The visible flag on any source (sources.<name>.visible) controls whether content appears in chat citations (default: true).

Embedding Configuration

data_manager:
  embedding_name: OpenAIEmbeddings
  embedding_class_map:
    OpenAIEmbeddings:
      class: OpenAIEmbeddings
      kwargs:
        model: text-embedding-3-small
      similarity_score_reference: 10

See Models & Providers for all embedding options.

Anonymizer

data_manager:
  utils:
    anonymizer:
      nlp_model: en_core_web_sm
      excluded_words: []
      greeting_patterns: []
      signoff_patterns: []
      email_pattern: '[\w\.-]+@[\w\.-]+\.\w+'
      username_pattern: '\[~[^\]]+\]'

Agent Configuration Model

Archi no longer uses a top-level archi: block in standard deployment YAML.

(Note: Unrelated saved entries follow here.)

-- ==== Sys2Proof/Machine/Dispatch.lean ====
section
/-! DEFINITION. The dispatcher: one arm for each constructor of Instr, each a direct call of its meaning. -/

namespace Sys2Proof.Machine
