-- ==== Sys2Proof/Machine/Touches.lean ====
section
/-! DEFINITION. Which parts of the state each command may change: what it does not name, it leaves as it was. -/

namespace Sys2Proof.Machine
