/-- What the namespace commands do (spec/10 R369, R371 to R375; spec/12 R455, R475, R476). NAMESPACE_CREATE of what nothing refuses makes a
ready, unattached namespace on whole groups, with the lowest free identifier (the model's choice, log 46), and returns it; a field that is
refused ends it with its status. With NAMESPACE_DELETE a namespace that no other command names is gone, and no other; one that does not
exist is refused. NAMESPACE_ATTACHMENT of the second function alone attaches the namespace to it or detaches it; one that does not exist is
refused. With no other command in the device: FORMAT_NVM of a conventional namespace in the format it has leaves its blocks unmapped and
unbuffered, and where the peer mirrors ends with its acknowledgement of what was sent; SANITIZE begins, and nothing of the user's data stays
buffered or mapped; a second one is a sequence error, another action than 3 an invalid field. -/
def Obligations.NamespaceCommands : Prop :=
  (∀ (s : State) (c : Nat) (x : Ctx) (f : Fn) (k : Nat) (u : State) (gs : List Nat), AtHand s c ((fun x => isAdminOp 0x0D x && bits
    x.entry.cdw10 3 0 == 0)) x → x.origin = .host f → s.createBad (createReq x.entry) = none → k = ceilDiv (createReq x.entry).zones
    s.presentMembers.length → s.allocGroups s.freeNsid ((createReq x.entry).fmt == 1) k = some (u, gs) → Does (.namespaceCreate c) s fun t
    => EndedWith t c x (Cpl.val (BitVec.ofNat 32 s.freeNsid)) ∧ t.names.nss = s.names.nss ++
    [{ nsid := s.freeNsid, zoned := (createReq x.entry).csi == 2, narrow := (createReq x.entry).fmt == 1, nsze := if (createReq x.entry).csi
        == 2 then k * s.presentMembers.length * zoneBlocks ((createReq x.entry).fmt == 1) else (createReq x.entry).nsze, groups := gs, ana2
        := s.newGroup2, attachA := false, attachB := false, deleting := false, backing := none, ready := true }] ∧ t.prot.groups =
    u.prot.groups ∧ t.names.zones = s.names.zones) ∧
  (∀ (s : State) (c : Nat) (x : Ctx) (f : Fn), AtHand s c ((fun x => isAdminOp 0x0D x && bits x.entry.cdw10 3 0 == 1)) x → x.origin = .host
    f → s.ctxs = [x] → x.entry.nsid ≠ 0xFFFFFFFF → (s.names.nss.any fun n => n.nsid == x.entry.nsid.toNat && !n.deleting) = true → Does
    (.namespaceDelete c) s fun t => EndedWith t c x Cpl.ok ∧ t.ns? x.entry.nsid.toNat = none ∧ ∀ k, k ≠ x.entry.nsid.toNat → t.ns? k = s.ns?
    k) ∧
  (∀ (s : State) (c : Nat) (x : Ctx) (f : Fn), AtHand s c ((fun x => isAdminOp 0x0D x && bits x.entry.cdw10 3 0 == 1)) x → x.origin = .host
    f → x.entry.nsid ≠ 0xFFFFFFFF → (s.names.nss.any fun n => n.nsid == x.entry.nsid.toNat && !n.deleting) = false → Does (.namespaceDelete
    c) s fun t => EndedWith t c x Cpl.badNs ∧ t.names = s.names) ∧
  (∀ (s : State) (c : Nat) (x : Ctx) (f : Fn), AtHand s c (isAdminOp 0x15) x → x.origin = .host f → (s.names.nss.any fun y => y.nsid ==
    x.entry.nsid.toNat && !y.deleting) = true → bits x.entry.cdw10 3 0 = 0 → field x.entry.data 0 2 = 1 → field x.entry.data 2 2 = s.cntlid
    .b → s.mirrors = false → (s.fn .b).asyncCfg.getLsbD 8 = false → Does (.namespaceAttachment c) s fun t => EndedWith t c x Cpl.ok ∧
    t.names.nss = mapWhere (fun y => y.nsid == x.entry.nsid.toNat) (fun y => { y with attachB := true }) s.names.nss ∧ t.names.zones =
    s.names.zones) ∧
  (∀ (s : State) (c : Nat) (x : Ctx) (f : Fn) (n : Ns), AtHand s c (isAdminOp 0x80) x → x.origin = .host f → s.ctxs = [x] →
    (s.names.nss.find? fun n => n.nsid == x.entry.nsid.toNat && !n.deleting) = some n → s.ns? x.ns = some n → n.zoned = false → x.update =
    true → bits x.entry.cdw10 3 0 = bit n.narrow → bits x.entry.cdw10 7 5 = 0 → bits x.entry.cdw10 11 9 = 0 → s.mirrors = false → anaBad
    x.ana = none → s.pagesFit x n = true → Does (.formatNvm c) s fun t => EndedWith t c x Cpl.ok ∧ ∀ i < n.nsze, t.mapEntry n.nsid i = 0 ∧
    t.dirty? n.nsid i = none) ∧
  (∀ (s : State) (c : Nat) (x : Ctx) (f : Fn), AtHand s c (isAdminOp 0x84) x → x.origin = .host f → s.ctxs = [x] → x.update = true →
    s.power.entering = false → bits x.entry.cdw10 2 0 = 3 → s.activeOps 2 = [] → s.placeFull 2 = false → Does (.sanitize c) s fun t =>
    EndedWith t c x Cpl.ok ∧ t.names.sanitizing = true ∧ (t.longOps.any fun o => o.kind == 2 && o.st == .running) = true ∧ t.names.buffer =
    [] ∧ t.names.map = [] ∧ t.names.zones = []) ∧
  (∀ (s : State) (c : Nat) (x : Ctx) (f : Fn), AtHand s c (isAdminOp 0x84) x → x.origin = .host f → s.ctxs = [x] → x.update = true →
    s.power.entering = false → bits x.entry.cdw10 2 0 = 3 → s.activeOps 2 ≠ [] → Does (.sanitize c) s fun t => EndedWith t c x Cpl.seqError
    ∧ t.names.sanitizing = s.names.sanitizing ∧ t.names.map = s.names.map ∧ t.longOps = s.longOps) ∧
  (∀ (s : State) (c : Nat) (x : Ctx) (f : Fn) (n : Ns), AtHand s c (isAdminOp 0x80) x → x.origin = .host f → s.ctxs = [x] →
    (s.names.nss.find? fun n => n.nsid == x.entry.nsid.toNat && !n.deleting) = some n → s.ns? x.ns = some n → n.zoned = false → x.update =
    true → bits x.entry.cdw10 3 0 = bit n.narrow → bits x.entry.cdw10 7 5 = 0 → bits x.entry.cdw10 11 9 = 0 → s.mirrors = true → anaBad
    x.ana = none → s.pagesFit x n = true → Does (.formatNvm c) s fun t => (∀ i < n.nsze, t.mapEntry n.nsid i = 0 ∧ t.dirty? n.nsid i = none)
    ∧ (t.pair.msgSeq ≠ s.pair.msgSeq → ((t.ctx? c).map fun y => (y.stage, y.wait)) = some (.waiting, .mirror [t.pair.msgSeq])) ∧
    (t.pair.msgSeq = s.pair.msgSeq → EndedWith t c x Cpl.ok)) ∧
  (∀ (s : State) (c : Nat) (x : Ctx) (f : Fn) (r : Cpl), AtHand s c (fun x => isAdminOp 0x0D x && bits x.entry.cdw10 3 0 == 0) x → x.origin
    = .host f → s.createBad (createReq x.entry) = some r → Does (.namespaceCreate c) s fun t => EndedWith t c x r ∧ t.names = s.names ∧
    t.prot = s.prot) ∧
  (∀ (s : State) (c : Nat) (x : Ctx) (f : Fn), AtHand s c (isAdminOp 0x15) x → x.origin = .host f → (s.names.nss.any fun y => y.nsid ==
    x.entry.nsid.toNat && !y.deleting) = true → bits x.entry.cdw10 3 0 = 1 → field x.entry.data 0 2 = 1 → field x.entry.data 2 2 = s.cntlid
    .b → s.mirrors = false → (s.fn .b).asyncCfg.getLsbD 8 = false → Does (.namespaceAttachment c) s fun t => EndedWith t c x Cpl.ok ∧
    t.names.nss = mapWhere (fun y => y.nsid == x.entry.nsid.toNat) (fun y => { y with attachB := false }) s.names.nss ∧ t.names.zones =
    s.names.zones) ∧
  (∀ (s : State) (c : Nat) (x : Ctx) (f : Fn), AtHand s c (isAdminOp 0x15) x → x.origin = .host f → (s.names.nss.any fun y => y.nsid ==
    x.entry.nsid.toNat && !y.deleting) = false → Does (.namespaceAttachment c) s fun t => EndedWith t c x Cpl.badNs ∧ t.names = s.names) ∧
  (∀ (s : State) (c : Nat) (x : Ctx) (f : Fn), AtHand s c (isAdminOp 0x84) x → x.origin = .host f → s.ctxs = [x] → x.update = true →
    s.power.entering = false → bits x.entry.cdw10 2 0 ≠ 3 → Does (.sanitize c) s fun t => EndedWith t c x (Cpl.invalid 10 0) ∧
    t.names.sanitizing = s.names.sanitizing ∧ t.names.map = s.names.map ∧ t.longOps = s.longOps)
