-- ==== Sys2Proof/Laws/Resets.lean ====
section
/-! SUPPORT. What each operation and each command of Machine/Resets.lean can do to the state. -/

namespace Sys2Proof.Machine

theorem State.setStep_moves (a0) (s) : State.Moves [.aon] s (State.setStep a0 s) := by
  unfold State.setStep
  repeat' (first
    | with_reducible exact Moves.refl _ _
    | ((with_reducible apply State.modAon_moves); exact fun _ => ⟨rfl, rfl⟩; decide))

theorem State.bootError_moves (a0) (s) : State.Moves [.aon, .fa, .fb] s (State.bootError a0 s) := by
  unfold State.bootError
  repeat' (first
    | with_reducible exact Moves.refl _ _
    | ((with_reducible apply State.modAon_moves); exact fun _ => ⟨rfl, rfl⟩; decide)
    | (extract_lets +onlyGivenNames u; (with_reducible apply Moves.let (u := u)); (intro h; clear_value u); rotate_left; subst u; rotate_right)
    | (extract_lets +onlyGivenNames v; subst v)
    | (refine Moves.base (u := u) (by with_reducible first | exact Moves.refl _ _ | assumption) ?_ rfl rfl fun h => ⟨h.filled, h.complete, h.ready, h.bufs, h.served, h.therms, h.holds, h.ring, h.ctxs⟩; intro x hx; cases x <;> first | exact absurd (by decide) hx | (unfold State.same; with_reducible rfl)))

theorem State.clearMain_moves (s) : State.Moves Part.cleared s (State.clearMain s) := by
  refine Moves.base (Moves.refl _ s) ?_ rfl rfl fun i => ⟨fun h => absurd (show false = true from h) (by decide), fun h => absurd (show false = true from h) (by decide),
    ⟨fun h => absurd (show false = true from h) (by decide), fun h => absurd (show false = true from h) (by decide)⟩, ⟨rfl, rfl, rfl, rfl⟩, fun p h => ?_, i.therms, Nat.zero_le _, Nat.zero_le _, ?_⟩
  · intro x hx; cases x <;> first | exact absurd (by decide) hx | rfl
  · have e : (State.clearMain s).ports[p].inService = false := by simp [State.clearMain, State.reset, Port.reset]
    rw [e] at h; exact absurd h (by decide)
  · exact ⟨List.nodup_nil, fun x hx => absurd hx (List.not_mem_nil)⟩

theorem State.clearWarm_moves (s) : State.Moves Part.cleared s (State.clearWarm s) := by
  refine Moves.base (Moves.refl _ s) ?_ rfl rfl fun i => ⟨fun h => absurd (show false = true from h) (by decide), fun h => absurd (show false = true from h) (by decide),
    ⟨fun h => absurd (show false = true from h) (by decide), fun h => absurd (show false = true from h) (by decide)⟩, ⟨rfl, rfl, rfl, rfl⟩, fun p h => ?_, i.therms, Nat.zero_le _, i.ring, ?_⟩
  · intro x hx; cases x <;> first | exact absurd (by decide) hx | rfl
  · have e : (State.clearWarm s).ports[p].inService = false := by simp [State.clearWarm, Port.reset]
    rw [e] at h; exact absurd h (by decide)
  · exact ⟨List.nodup_nil, fun x hx => absurd hx (List.not_mem_nil)⟩

theorem State.enterCold_moves (s) : State.Moves (.pins :: .aon :: Part.cleared) s (State.enterCold s) := by
  refine Moves.base (Moves.op (State.clearMain_moves s) (by decide) (Moves.refl _ s)) ?_ rfl rfl fun i => ⟨fun h => absurd (show false = true from h) (by decide), i.complete,
    i.ready, i.bufs, i.served, i.therms, i.holds, i.ring, i.ctxs⟩
  intro x hx; cases x <;> first | exact absurd (by decide) hx | rfl

theorem State.powerOn_moves (s) : State.Moves (.pins :: .aon :: .therm :: Part.cleared) s (State.powerOn s) := by
  refine Moves.base (Moves.op (State.clearMain_moves s) (by decide) (Moves.refl _ s)) ?_ rfl rfl fun i => ⟨fun h => absurd (show false = true from h) (by decide), i.complete,
    i.ready, ⟨rfl, rfl, i.bufs.2.2⟩, i.served, Nat.zero_le _, i.holds, i.ring, i.ctxs⟩
  intro x hx; cases x <;> first | exact absurd (by decide) hx | rfl

theorem State.setCause_moves (a0) (s) : State.Moves [.aon] s (State.setCause a0 s) := by
  unfold State.setCause
  repeat' (first
    | with_reducible exact Moves.refl _ _
    | ((with_reducible apply State.modAon_moves); exact fun _ => ⟨rfl, rfl⟩; decide))

theorem State.sampleStraps_moves (s) : State.Moves [.aon] s (State.sampleStraps s) := by
  unfold State.sampleStraps
  repeat' (first
    | with_reducible exact Moves.refl _ _
    | ((with_reducible apply State.modAon_moves); exact fun _ => ⟨rfl, rfl⟩; decide))

theorem State.releaseReset_moves (s) : State.Moves [.aon] s (State.releaseReset s) := by
  unfold State.releaseReset
  repeat' (first
    | with_reducible exact Moves.refl _ _
    | ((with_reducible apply State.modAon_moves); exact fun _ => ⟨rfl, rfl⟩; decide)
    | ((with_reducible apply Moves.op (State.sampleStraps_moves _)); decide))

theorem State.setCauses_moves (l : List (Fin 12)) (s : State) : State.Moves [.aon] s (l.foldl (fun t c => t.setCause c.val) s) := by
  induction l generalizing s with
  | nil => exact Moves.refl _ _
  | cons c l ih => exact Moves.op (ih _) (by decide) (State.setCause_moves _ _)

theorem State.warmReset_moves (a0) (s) : State.Moves (.pins :: .aon :: .free :: Part.cleared) s (State.warmReset a0 s) := by
  unfold State.warmReset
  extract_lets u valid kept t
  have hu : s.Moves (.pins :: .aon :: .free :: Part.cleared) u := Moves.op (State.setCauses_moves _ _) (by decide) (Moves.refl _ _)
  split
  · exact Moves.op (State.enterCold_moves _) (by decide) hu
  · have ht : s.Moves (.pins :: .aon :: .free :: Part.cleared) t :=
      Moves.op (State.takeFree_moves _) (by decide) (Moves.op (State.clearWarm_moves _) (by decide) hu)
    refine Moves.op (State.releaseReset_moves _) (by decide) (Moves.base ht ?_ rfl rfl
      fun i => ⟨fun h => absurd (show false = true from h) (by decide), i.complete, i.ready, i.bufs, i.served, i.therms, i.holds, i.ring, i.ctxs⟩)
    intro x hx; cases x <;> first | exact absurd (by decide) hx | rfl

theorem State.warmSource_moves (a0) (s) : State.Moves [.pins, .aon, .boot, .nor, .book, .ident, .power, .fa, .fb, .ctxs, .admission, .decisions, .lastShared, .names, .prot, .ports, .spins, .acts, .seqs, .patch, .chorus, .actCals, .portCals, .cal, .mem, .mcache, .xing, .pair, .svc, .free] s (State.warmSource a0 s) := by
  unfold State.warmSource
  repeat' (first
    | with_reducible exact Moves.refl _ _
    | ((with_reducible apply State.modAon_moves); exact fun _ => ⟨rfl, rfl⟩; decide)
    | ((with_reducible apply Moves.op (State.warmReset_moves _ _)); decide)
    | with_reducible apply Moves.ite)

theorem State.discard_moves (s) : State.Moves [.xing] s (State.discard s) := by
  unfold State.discard
  repeat' (first
    | (with_reducible intro)
    | with_reducible exact Moves.refl _ _
    | with_reducible assumption
    | ((with_reducible apply Moves.op (State.modXing_moves _ _)); decide)
    | with_reducible apply Moves.ite
    | with_reducible apply Moves.when
    | (extract_lets +onlyGivenNames u; (with_reducible apply Moves.let (u := u)); (intro h; clear_value u); rotate_left; subst u; rotate_right)
    | (extract_lets +onlyGivenNames v; subst v)
    | split)

theorem State.lostWord_moves (a0) (s) : State.Moves [.xing] s (State.lostWord a0 s) := by
  unfold State.lostWord
  repeat' (first
    | (with_reducible intro)
    | with_reducible exact Moves.refl _ _
    | with_reducible assumption
    | ((with_reducible apply Moves.op (State.discard_moves _)); decide)
    | with_reducible apply Moves.ite
    | with_reducible apply Moves.when
    | (extract_lets +onlyGivenNames u; (with_reducible apply Moves.let (u := u)); (intro h; clear_value u); rotate_left; subst u; rotate_right)
    | (extract_lets +onlyGivenNames v; subst v)
    | split)

end Sys2Proof.Machine
end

Agent behavior is defined by:

  • services.chat_app.agent_class: which pipeline class runs (for example CMSCompOpsAgent)
  • services.chat_app.agents_dir: where agent spec markdown files live
  • agent specs (*.md): selected tool subset (tools) and system prompt body
  • services.chat_app.tools: optional agent-class-specific tool settings

Example:

services:
  chat_app:
    agent_class: CMSCompOpsAgent
    agents_dir: examples/agents
    tools:
      monit:
        url: https://monit-grafana.cern.ch

See Agents & Tools for agent spec format and tool selection.


Complete Example

name: my_deployment

global:
  DATA_PATH: "/root/data/"
  ACCEPTED_FILES: [".txt", ".pdf", ".md"]
  verbosity: 3

services:
  chat_app:
    agent_class: CMSCompOpsAgent
    agents_dir: examples/agents
    default_provider: local
    default_model: llama3.2
    trained_on: "Course documentation"
    hostname: "example.mit.edu"
    external_port: 7861
    providers:
      local:
        enabled: true
        base_url: http://localhost:11434
        mode: ollama
        models:
          - llama3.2
  postgres:
    port: 5432
    database: archi-db
  vectorstore:
    backend: postgres

data_manager:
  sources:
    links:
      input_lists:
        - examples/deployments/basic-gpu/miscellanea.list
      scraper:
        reset_data: true
        verify_urls: false
  embedding_name: OpenAIEmbeddings
  chunk_size: 1000
  chunk_overlap: 0

Tip: For the full base template with all defaults, see src/cli/templates/base-config.yaml in the repository.